49ers packing bags for expected move

? The San Francisco 49ers intend to replace dingy Candlestick Park with a state-of-the-art stadium – and now they want to do it in Santa Clara.

After years of planning for a stadium in the city that has been the franchise’s home for six decades, owner John York officially changed his club’s focus Thursday from Candlestick Point to this Silicon Valley suburb 30 miles south of San Francisco.

While insisting the 49ers never will leave the San Francisco Bay Area or change their name, York cited several factors that made it impossible to continue the team’s planning for a stadium and an accompanying commercial complex – which would help fund the arena’s construction – on a thin strip of land in the Hunters Point neighborhood of San Francisco.

York is determined to open the new stadium for the 2012 season. But he said an extensive study of the Candlestick Point site proved it wasn’t feasible, citing extensive costs for infrastructure, parking accommodations and other changes that would cost more than the stadium itself.

“We truly wish that the results were different,” said York, who wrested control of the storied franchise from his brother-in-law, Eddie DeBartolo, in the late 1990s. “We were the last to be convinced.
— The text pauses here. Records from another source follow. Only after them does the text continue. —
-- ==== Sys2Proof/Laws/KeepsSeqCore.lean ====
section
/-! SUPPORT. What every operation of Machine/SeqCore.lean keeps. -/
set_option linter.all false

namespace Sys2Proof.Machine

theorem kp_addStarted {z : State} (i : Nat) (c : Started) (s : State) (hs : Keeps z s) :
    Keeps z (addStarted i c s) := by
  unfold addStarted
  repeat' first
    | (with_reducible assumption)
    | (extract_lets +onlyGivenNames lv; first | (have hx : Keeps z lv := ?_; generalize lv = w at hx ⊢; clear lv; rotate_left; subst lv) | (generalize lv = w; clear lv) | subst lv)
    | (with_reducible apply kp_setSeq) | dsimp only | (with_reducible exact Keeps.mk (by assumption))

theorem kp_completeNum {z : State} (i : Nat) (num : Nat) (s : State) (hs : Keeps z s) :
    Keeps z (completeNum i num s) := by
  unfold completeNum
  repeat' first
    | (with_reducible assumption)
    | (extract_lets +onlyGivenNames lv; first | (have hx : Keeps z lv := ?_; generalize lv = w at hx ⊢; clear lv; rotate_left; subst lv) | (generalize lv = w; clear lv) | subst lv)
    | (with_reducible apply kp_finish) | (with_reducible apply kp_unitHook) | (with_reducible apply kp_setSeq) | split | dsimp only
    | (with_reducible exact Keeps.mk (by assumption))

theorem kp_advancePc {z : State} (i : Nat) (u : Nat) (s : State) (hs : Keeps z s) :
    Keeps z (advancePc i u s) := by
  unfold advancePc
  repeat' first
    | (with_reducible assumption)
    | (extract_lets +onlyGivenNames lv; first | (have hx : Keeps z lv := ?_; generalize lv = w at hx ⊢; clear lv; rotate_left; subst lv) | (generalize lv = w; clear lv) | subst lv)
    | (with_reducible apply kp_programFault) | (with_reducible apply kp_setF) | split

theorem kp_markStall {z : State} (i : Nat) (w : CmdWord) (s : State) (hs : Keeps z s) :
    Keeps z (markStall i w s) := by
  unfold markStall
  repeat' first
    | (with_reducible assumption)
    | (extract_lets +onlyGivenNames lv; first | (have hx : Keeps z lv := ?_; generalize lv = w at hx ⊢; clear lv; rotate_left; subst lv) | (generalize lv = w; clear lv) | subst lv)
    | (with_reducible apply kp_setF) | (with_reducible apply kp_setSeq) | split | (with_reducible exact Keeps.mk (by assumption))

theorem kp_faultAt {z : State} (i : Nat) (w : CmdWord) (s : State) (hs : Keeps z s) :
    KeepsO z (faultAt i w s) := by
  unfold faultAt
  repeat' first
    | (with_reducible assumption)
    | (extract_lets +onlyGivenNames lv; first | (have hx : Keeps z lv := ?_; generalize lv = w at hx ⊢; clear lv; rotate_left; subst lv) | (generalize lv = w; clear lv) | subst lv)
    | (with_reducible refine KeepsO.some ?_) | (with_reducible exact KeepsO.none) | (with_reducible apply kp_recordErr)
    | (with_reducible apply kp_programFault) | (with_reducible apply kp_spadSeen) | split

theorem kp_come {z : State} (i : Nat) (w : CmdWord) (s : State) (hs : Keeps z s) :
    KeepsC z (come i w s) := by
  unfold come
  repeat' first
    | (with_reducible assumption) | intro _
    | (extract_lets +onlyGivenNames lv; first | (have hx : Keeps z lv := ?_; generalize lv = w at hx ⊢; clear lv; rotate_left; subst lv) | (have hx : KeepsC z lv := ?_; generalize lv = w at hx ⊢; clear lv; rotate_left; subst lv) | (have hx : KeepsO z lv := ?_; generalize lv = w at hx ⊢; clear lv; rotate_left; subst lv) | (have hx : KeepsR z lv := ?_; generalize lv = w at hx ⊢; clear lv; rotate_left; subst lv) | (have hfn0 : ∀ y, Keeps z y → Keeps z (lv y) := ?_; generalize lv = w at hfn0 ⊢; clear lv; rotate_left; subst lv) | (have hfn1 : ∀ a y, Keeps z y → Keeps z (lv a y) := ?_; generalize lv = w at hfn1 ⊢; clear lv; rotate_left; subst lv) | (have hfn2 : ∀ a b y, Keeps z y → Keeps z (lv a b y) := ?_; generalize lv = w at hfn2 ⊢; clear lv; rotate_left; subst lv) | (have hfn3 : ∀ a b c y, Keeps z y → Keeps z (lv a b c y) := ?_; generalize lv = w at hfn3 ⊢; clear lv; rotate_left; subst lv) | (have hfn4 : ∀ y a, Keeps z y → Keeps z (lv y a) := ?_; generalize lv = w at hfn4 ⊢; clear lv; rotate_left; subst lv) | (have hfn5 : ∀ a, Keeps z (lv a) := ?_; generalize lv = w at hfn5 ⊢; clear lv; rotate_left; subst lv) | (have hfn6 : ∀ a b, Keeps z (lv a b) := ?_; generalize lv = w at hfn6 ⊢; clear lv; rotate_left; subst lv) | (have hfn7 : ∀ y a b, Keeps z y → Keeps z (lv y a b) := ?_; generalize lv = w at hfn7 ⊢; clear lv; rotate_left; subst lv) | (have hfn8 : ∀ a, KeepsR z (lv a) := ?_; generalize lv = w at hfn8 ⊢; clear lv; rotate_left; subst lv) | (have hfn9 : ∀ y, Keeps z y → KeepsC z (lv y) := ?_; generalize lv = w at hfn9 ⊢; clear lv; rotate_left; subst lv) | (have hfn10 : ∀ y, Keeps z y → KeepsR z (lv y) := ?_; generalize lv = w at hfn10 ⊢; clear lv; rotate_left; subst lv) | (have hfn11 : ∀ a y, Keeps z y → KeepsR z (lv a y) := ?_; generalize lv = w at hfn11 ⊢; clear lv; rotate_left; subst lv) | (have hfn12 : ∀ y a, Keeps z y → KeepsR z (lv y a) := ?_; generalize lv = w at hfn12 ⊢; clear lv; rotate_left; subst lv) | (generalize lv = w; clear lv) | subst lv)
    | (with_reducible apply hfn0) | (with_reducible apply hfn1) | (with_reducible apply hfn2) | (with_reducible apply hfn3)
    | (with_reducible apply hfn4) | (with_reducible apply hfn5) | (with_reducible apply hfn6) | (with_reducible apply hfn7)
    | (with_reducible apply hfn8) | (with_reducible apply hfn9) | (with_reducible apply hfn10) | (with_reducible apply hfn11)
    | (with_reducible apply hfn12) | (with_reducible refine KeepsC.stays ?_) | (with_reducible exact KeepsC.goes) | (with_reducible apply kp_raise)
    | (with_reducible apply kp_setPstate) | (with_reducible apply kp_setSeq) | (with_reducible apply kp_faultAt)
    | (with_reducible apply kp_markStall) | split | (with_reducible refine Keeps.ofC (by assumption) ?_)
    | (with_reducible refine Keeps.ofO (by assumption) ?_) | (with_reducible refine Keeps.ofR (by assumption) ?_) | dsimp only
    | (with_reducible exact Keeps.mk (by assumption))

theorem kp_countIssue {z : State} (i : Nat) (s : State) (hs : Keeps z s) :
    Keeps z (countIssue i s) := by
  unfold countIssue
  repeat' first
    | (with_reducible assumption)
    | (extract_lets +onlyGivenNames lv; first | (have hx : Keeps z lv := ?_; generalize lv = w at hx ⊢; clear lv; rotate_left; subst lv) | (generalize lv = w; clear lv) | subst lv)
    | (with_reducible apply kp_bump64) | (with_reducible apply kp_setF) | (with_reducible apply kp_setSeq)
    | (with_reducible exact Keeps.mk (by assumption))

theorem kp_issueCtl {z : State} (i : Nat) (w : CmdWord) (act : SeqSt → State → State × Option Nat) (s : State) (hact : ∀ b0 y0, Keeps z y0 → Keeps z (act b0 y0).1) (hs : Keeps z s) :
    Keeps z (issueCtl i w act s) := by
  unfold issueCtl
  repeat' first
    | (with_reducible assumption) | intro _
    | (extract_lets +onlyGivenNames lv; first | (have hx : Keeps z lv := ?_; generalize lv = w at hx ⊢; clear lv; rotate_left; subst lv) | (have hx : KeepsP (fun y : _ × State => y.2) z lv := ?_; generalize lv = w at hx ⊢; clear lv; replace hx : Keeps z w.2 := hx; rotate_left; subst lv) | (have hx : KeepsP (fun y : State × _ => y.1) z lv := ?_; generalize lv = w at hx ⊢; clear lv; replace hx : Keeps z w.1 := hx; rotate_left; subst lv) | (have hx : KeepsP (fun y : _ × _ × State => y.2.2) z lv := ?_; generalize lv = w at hx ⊢; clear lv; replace hx : Keeps z w.2.2 := hx; rotate_left; subst lv) | (have hx : KeepsC z lv := ?_; generalize lv = w at hx ⊢; clear lv; rotate_left; subst lv) | (have hx : KeepsO z lv := ?_; generalize lv = w at hx ⊢; clear lv; rotate_left; subst lv) | (have hx : KeepsR z lv := ?_; generalize lv = w at hx ⊢; clear lv; rotate_left; subst lv) | (generalize lv = w; clear lv) | subst lv)
    | (with_reducible apply hact) | (with_reducible refine KeepsP.mk ?_; with_reducible apply hact) | (with_reducible apply kp_come)
    | (with_reducible apply kp_countIssue) | (with_reducible apply kp_setSeq) | (with_reducible apply kp_signalTok) | (with_reducible apply kp_setF)
    | (with_reducible apply kp_advancePc) | split | (with_reducible refine KeepsP.mk ?_; with_reducible first | assumption)
    | (with_reducible refine KeepsP.p1 ?_) | (with_reducible refine KeepsP.p2 ?_) | (with_reducible refine KeepsP.p22 ?_)
    | (with_reducible refine KeepsP.p222 ?_) | (with_reducible refine Keeps.of2 (by assumption) ?_)
    | (with_reducible refine Keeps.of1 (by assumption) ?_) | (with_reducible refine Keeps.of3 (by assumption) ?_)
    | (with_reducible refine Keeps.of4 (by assumption) ?_) | (with_reducible refine Keeps.ofC (by assumption) ?_)
    | (with_reducible refine Keeps.ofO (by assumption) ?_) | (with_reducible refine Keeps.ofR (by assumption) ?_) | dsimp only
    | (with_reducible exact Keeps.mk (by assumption))

theorem kp_issueUnit {z : State} (i : Nat) (w : CmdWord) (s : State) (hs : Keeps z s) :
    Keeps z (issueUnit i w s) := by
  unfold issueUnit
  repeat' first
    | (with_reducible assumption)
    | (extract_lets +onlyGivenNames lv; first | (have hx : Keeps z lv := ?_; generalize lv = w at hx ⊢; clear lv; rotate_left; subst lv) | (have hx : KeepsC z lv := ?_; generalize lv = w at hx ⊢; clear lv; rotate_left; subst lv) | (have hx : KeepsO z lv := ?_; generalize lv = w at hx ⊢; clear lv; rotate_left; subst lv) | (have hx : KeepsR z lv := ?_; generalize lv = w at hx ⊢; clear lv; rotate_left; subst lv) | (generalize lv = w; clear lv) | subst lv)
    | (with_reducible apply kp_come) | (with_reducible apply kp_advancePc) | (with_reducible apply kp_countIssue) | (with_reducible apply kp_putSeq)
    | split | (with_reducible refine Keeps.ofC (by assumption) ?_) | (with_reducible refine Keeps.ofO (by assumption) ?_)
    | (with_reducible refine Keeps.ofR (by assumption) ?_) | dsimp only | (with_reducible exact Keeps.mk (by assumption))

theorem kp_startHead {z : State} (i : Nat) (u : Nat) (free : QCmd → State → Bool) (run : QCmd → State → State) (s : State) (hrun : ∀ y0 y1, Keeps z y1 → Keeps z (run y0 y1)) (hs : Keeps z s) :
    Keeps z (startHead i u free run s) := by
  unfold startHead
  repeat' first
    | (with_reducible assumption)
    | (extract_lets +onlyGivenNames lv; first | (have hx : Keeps z lv := ?_; generalize lv = w at hx ⊢; clear lv; rotate_left; subst lv) | (generalize lv = w; clear lv) | subst lv)
    | (with_reducible apply hrun) | (with_reducible apply kp_setF) | (with_reducible apply kp_putSeq) | (with_reducible apply kp_finish) | split
    | dsimp only | (with_reducible exact Keeps.mk (by assumption))

theorem kp_startDone {z : State} (i : Nat) (c : QCmd) (status : Nat) (res : SReg) (s : State) (hs : Keeps z s) :
    Keeps z (startDone i c status res s) := by
  unfold startDone
  repeat' first
    | (with_reducible assumption) | (with_reducible apply kp_addStarted) | dsimp only | (with_reducible exact Keeps.mk (by assumption))

theorem kp_blockNow {z : State} (i : Nat) (num : Nat) (s : State) (hs : Keeps z s) :
    Keeps z (blockNow i num s) := by
  unfold blockNow
  repeat' first
    | (with_reducible assumption) | intro _
    | (extract_lets +onlyGivenNames lv; first | (have hx : Keeps z lv := ?_; generalize lv = w at hx ⊢; clear lv; rotate_left; subst lv) | (generalize lv = w; clear lv) | subst lv)
    | (with_reducible apply kp_setSeq) | (with_reducible apply kp_updStarted) | (with_reducible exact Keeps.mk (by assumption))

end Sys2Proof.Machine
end

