-- ==== Sys2Proof/Laws/KeepsStream.lean ====
section
/-! SUPPORT. What every operation of Machine/Stream.lean keeps. -/
set_option linter.all false

namespace Sys2Proof.Machine

theorem kp_landBytes {z : State} (i : Nat) (t : Str) (bad : List Nat) (a : Nat) (a4 : Nat) (a5 : List Byte) (a6 : State) (ha6 : Keeps z a6) :
    Keeps z (landBytes i t bad a a4 a5 a6) := by
  induction a5 generalizing i t bad a a4 a6 with
  | nil => unfold landBytes; repeat' first
    | (with_reducible assumption) | (with_reducible apply kp_spadPut) | split | dsimp only
  | cons w w1 ih => unfold landBytes; repeat' first
    | (with_reducible assumption) | (with_reducible apply ih) | (with_reducible apply kp_spadPut) | split | dsimp only

theorem kp_signalTiles {z : State} (i : Nat) (k : Nat) (a : Nat) (a3 : Nat) (a4 : State) (ha4 : Keeps z a4) :
    Keeps z (signalTiles i k a a3 a4) := by
  induction a generalizing i k a3 a4 with
  | zero => unfold signalTiles; repeat' first
    | (with_reducible assumption)
    | (extract_lets +onlyGivenNames lv; first | (have hx : Keeps z lv := ?_; generalize lv = w at hx ⊢; clear lv; rotate_left; subst lv) | (generalize lv = w; clear lv) | subst lv)
    | (with_reducible apply kp_signalTok) | (with_reducible apply kp_setStr) | split | dsimp only | (with_reducible exact Keeps.mk (by assumption))
  | succ w ih => unfold signalTiles; repeat' first
    | (with_reducible assumption)
    | (extract_lets +onlyGivenNames lv; first | (have hx : Keeps z lv := ?_; generalize lv = w at hx ⊢; clear lv; rotate_left; subst lv) | (generalize lv = w; clear lv) | subst lv)
    | (with_reducible apply ih) | (with_reducible apply kp_signalTok) | (with_reducible apply kp_setStr) | split | dsimp only
    | (with_reducible exact Keeps.mk (by assumption))

theorem kp_moved {z : State} (i : Nat) (k : Nat) (p : Nat) (s : State) (hs : Keeps z s) :
    Keeps z (moved i k p s) := by
  unfold moved
  repeat' first
    | (with_reducible assumption)
    | (extract_lets +onlyGivenNames lv; first | (have hx : Keeps z lv := ?_; generalize lv = w at hx ⊢; clear lv; rotate_left; subst lv) | (generalize lv = w; clear lv) | subst lv)
    | (with_reducible apply kp_freeReads) | (with_reducible apply kp_showDeliv) | (with_reducible apply kp_bump64) | (with_reducible apply kp_setStr)
    | (with_reducible apply kp_showPos) | (with_reducible apply kp_signalTiles) | split | (with_reducible exact Keeps.mk (by assumption))

theorem kp_feedGoat {z : State} (i : Nat) (k : Nat) (a : Nat) (a3 : State) (ha3 : Keeps z a3) :
    Keeps z (feedGoat i k a a3) := by
  induction a generalizing i k a3 with
  | zero => unfold feedGoat; repeat' first
    | (with_reducible assumption)
    | (extract_lets +onlyGivenNames lv; first | (have hx : Keeps z lv := ?_; generalize lv = w at hx ⊢; clear lv; rotate_left; subst lv) | (generalize lv = w; clear lv) | subst lv)
    | (with_reducible apply kp_moved) | (with_reducible apply kp_goatTake) | (with_reducible apply kp_setStr) | split | dsimp only
    | (with_reducible exact Keeps.mk (by assumption))
  | succ w ih => unfold feedGoat; repeat' first
    | (with_reducible assumption)
    | (extract_lets +onlyGivenNames lv; first | (have hx : Keeps z lv := ?_; generalize lv = w at hx ⊢; clear lv; rotate_left; subst lv) | (generalize lv = w; clear lv) | subst lv)
    | (with_reducible apply ih) | (with_reducible apply kp_moved) | (with_reducible apply kp_goatTake) | (with_reducible apply kp_setStr) | split
    | dsimp only | (with_reducible exact Keeps.mk (by assumption))

theorem kp_chanBegin {z : State} (i : Nat) (k : Nat) (s : State) (hs : Keeps z s) :
    Keeps z (chanBegin i k s) := by
  unfold chanBegin
  repeat' first
    | (with_reducible assumption) | intro _
    | (extract_lets +onlyGivenNames lv; first | (have hx : Keeps z lv := ?_; generalize lv = w at hx ⊢; clear lv; rotate_left; subst lv) | (generalize lv = w; clear lv) | subst lv)
    | (with_reducible apply kp_setStr) | (with_reducible apply kp_updStarted) | (with_reducible apply kp_e2eSubmit) | split
    | (with_reducible exact Keeps.mk (by assumption))

theorem kp_advance {z : State} (i : Nat) (k : Nat) (s : State) (hs : Keeps z s) :
    Keeps z (advance i k s) := by
  unfold advance
  repeat' first
    | (with_reducible assumption)
    | (extract_lets +onlyGivenNames lv; first | (have hx : Keeps z lv := ?_; generalize lv = w at hx ⊢; clear lv; rotate_left; subst lv) | (generalize lv = w; clear lv) | subst lv)
    | (with_reducible apply kp_feedGoat) | (with_reducible apply kp_chanBegin) | (with_reducible apply kp_moved) | split | dsimp only
    | (with_reducible exact Keeps.mk (by assumption))

theorem kp_sourceBytes {z : State} (i : Nat) (k : Nat) (off : Nat) (bs : List Byte) (bad : List Nat) (s : State) (hs : Keeps z s) :
    Keeps z (sourceBytes i k off bs bad s) := by
  unfold sourceBytes
  repeat' first
    | (with_reducible assumption) | intro _
    | (extract_lets +onlyGivenNames lv; first | (have hx : Keeps z lv := ?_; generalize lv = w at hx ⊢; clear lv; rotate_left; subst lv) | (generalize lv = w; clear lv) | subst lv)
    | (with_reducible apply kp_raise) | (with_reducible apply kp_setStr) | (with_reducible apply kp_advance) | (with_reducible apply kp_landBytes)
    | (with_reducible apply Keeps.foldl) | (with_reducible apply Keeps.foldlx) | (with_reducible apply Keeps.foldlv)
    | (with_reducible apply Keeps.foldl2) | (with_reducible apply Keeps.foldl1) | (with_reducible apply Keeps.foldl22)
    | (with_reducible apply Keeps.foldl222) | (with_reducible apply Keeps.foldl2x) | split | (with_reducible exact Keeps.mk (by assumption))

theorem kp_haltStream {z : State} (i : Nat) (k : Nat) (off : Nat) (va : Nat) (page : Nat) (s : State) (hs : Keeps z s) :
    Keeps z (haltStream i k off va page s) := by
  unfold haltStream
  repeat' first
    | (with_reducible assumption) | intro _
    | (extract_lets +onlyGivenNames lv; first | (have hx : Keeps z lv := ?_; generalize lv = w at hx ⊢; clear lv; rotate_left; subst lv) | (have hfn0 : ∀ y, Keeps z y → Keeps z (lv y) := ?_; generalize lv = w at hfn0 ⊢; clear lv; rotate_left; subst lv) | (have hfn1 : ∀ a y, Keeps z y → Keeps z (lv a y) := ?_; generalize lv = w at hfn1 ⊢; clear lv; rotate_left; subst lv) | (have hfn2 : ∀ a b y, Keeps z y → Keeps z (lv a b y) := ?_; generalize lv = w at hfn2 ⊢; clear lv; rotate_left; subst lv) | (have hfn3 : ∀ a b c y, Keeps z y → Keeps z (lv a b c y) := ?_; generalize lv = w at hfn3 ⊢; clear lv; rotate_left; subst lv) | (have hfn4 : ∀ y a, Keeps z y → Keeps z (lv y a) := ?_; generalize lv = w at hfn4 ⊢; clear lv; rotate_left; subst lv) | (have hfn5 : ∀ a, Keeps z (lv a) := ?_; generalize lv = w at hfn5 ⊢; clear lv; rotate_left; subst lv) | (have hfn6 : ∀ a b, Keeps z (lv a b) := ?_; generalize lv = w at hfn6 ⊢; clear lv; rotate_left; subst lv) | (have hfn7 : ∀ y a b, Keeps z y → Keeps z (lv y a b) := ?_; generalize lv = w at hfn7 ⊢; clear lv; rotate_left; subst lv) | (have hfn8 : ∀ a, KeepsR z (lv a) := ?_; generalize lv = w at hfn8 ⊢; clear lv; rotate_left; subst lv) | (have hfn9 : ∀ y, Keeps z y → KeepsC z (lv y) := ?_; generalize lv = w at hfn9 ⊢; clear lv; rotate_left; subst lv) | (have hfn10 : ∀ y, Keeps z y → KeepsR z (lv y) := ?_; generalize lv = w at hfn10 ⊢; clear lv; rotate_left; subst lv) | (have hfn11 : ∀ a y, Keeps z y → KeepsR z (lv a y) := ?_; generalize lv = w at hfn11 ⊢; clear lv; rotate_left; subst lv) | (have hfn12 : ∀ y a, Keeps z y → KeepsR z (lv y a) := ?_; generalize lv = w at hfn12 ⊢; clear lv; rotate_left; subst lv) | (generalize lv = w; clear lv) | subst lv)
    | (with_reducible apply hfn0) | (with_reducible apply hfn1) | (with_reducible apply hfn2) | (with_reducible apply hfn3)
    | (with_reducible apply hfn4) | (with_reducible apply hfn5) | (with_reducible apply hfn6) | (with_reducible apply hfn7)
    | (with_reducible apply hfn8) | (with_reducible apply hfn9) | (with_reducible apply hfn10) | (with_reducible apply hfn11)
    | (with_reducible apply hfn12) | (with_reducible apply kp_orphanReqs) | (with_reducible apply kp_setStr) | (with_reducible apply kp_freeReads)
    | (with_reducible apply kp_wrW) | (with_reducible apply kp_showPos) | (with_reducible apply kp_setF) | (with_reducible apply kp_raise)
    | (with_reducible apply kp_bump) | split | (with_reducible exact Keeps.mk (by assumption))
We made this decision as a family, and in the end we were able to come to this conclusion by thinking about the challenges from the fans’ perspective.”

San francisco 49ers owner john york smiles during a news conference in Santa Clara, Calif., on Thursday. The 49ers plan to move out of San Francisco after a push for a new stadium was unsuccessful.

Just four months after claiming the team was concentrating all of its stadium efforts on that privately financed stadium and entertainment complex on Candlestick Point, York called San Francisco mayor Gavin Newsom on Wednesday night and informed him of the decision.

Now the 49ers are headed for the open spaces and burgeoning population of Silicon Valley, currently home to only the NHL’s San Jose Sharks among major sports franchises.

For practical purposes, the 49ers’ proposed move 30 miles south in the Bay Area will make little difference to the club’s fan base. The team’s training complex and offices have been located on Santa Clara’s Centennial Boulevard since 1987, across the street from an overflow parking lot for the Great America amusement park amid acres of industrial parks and apartments.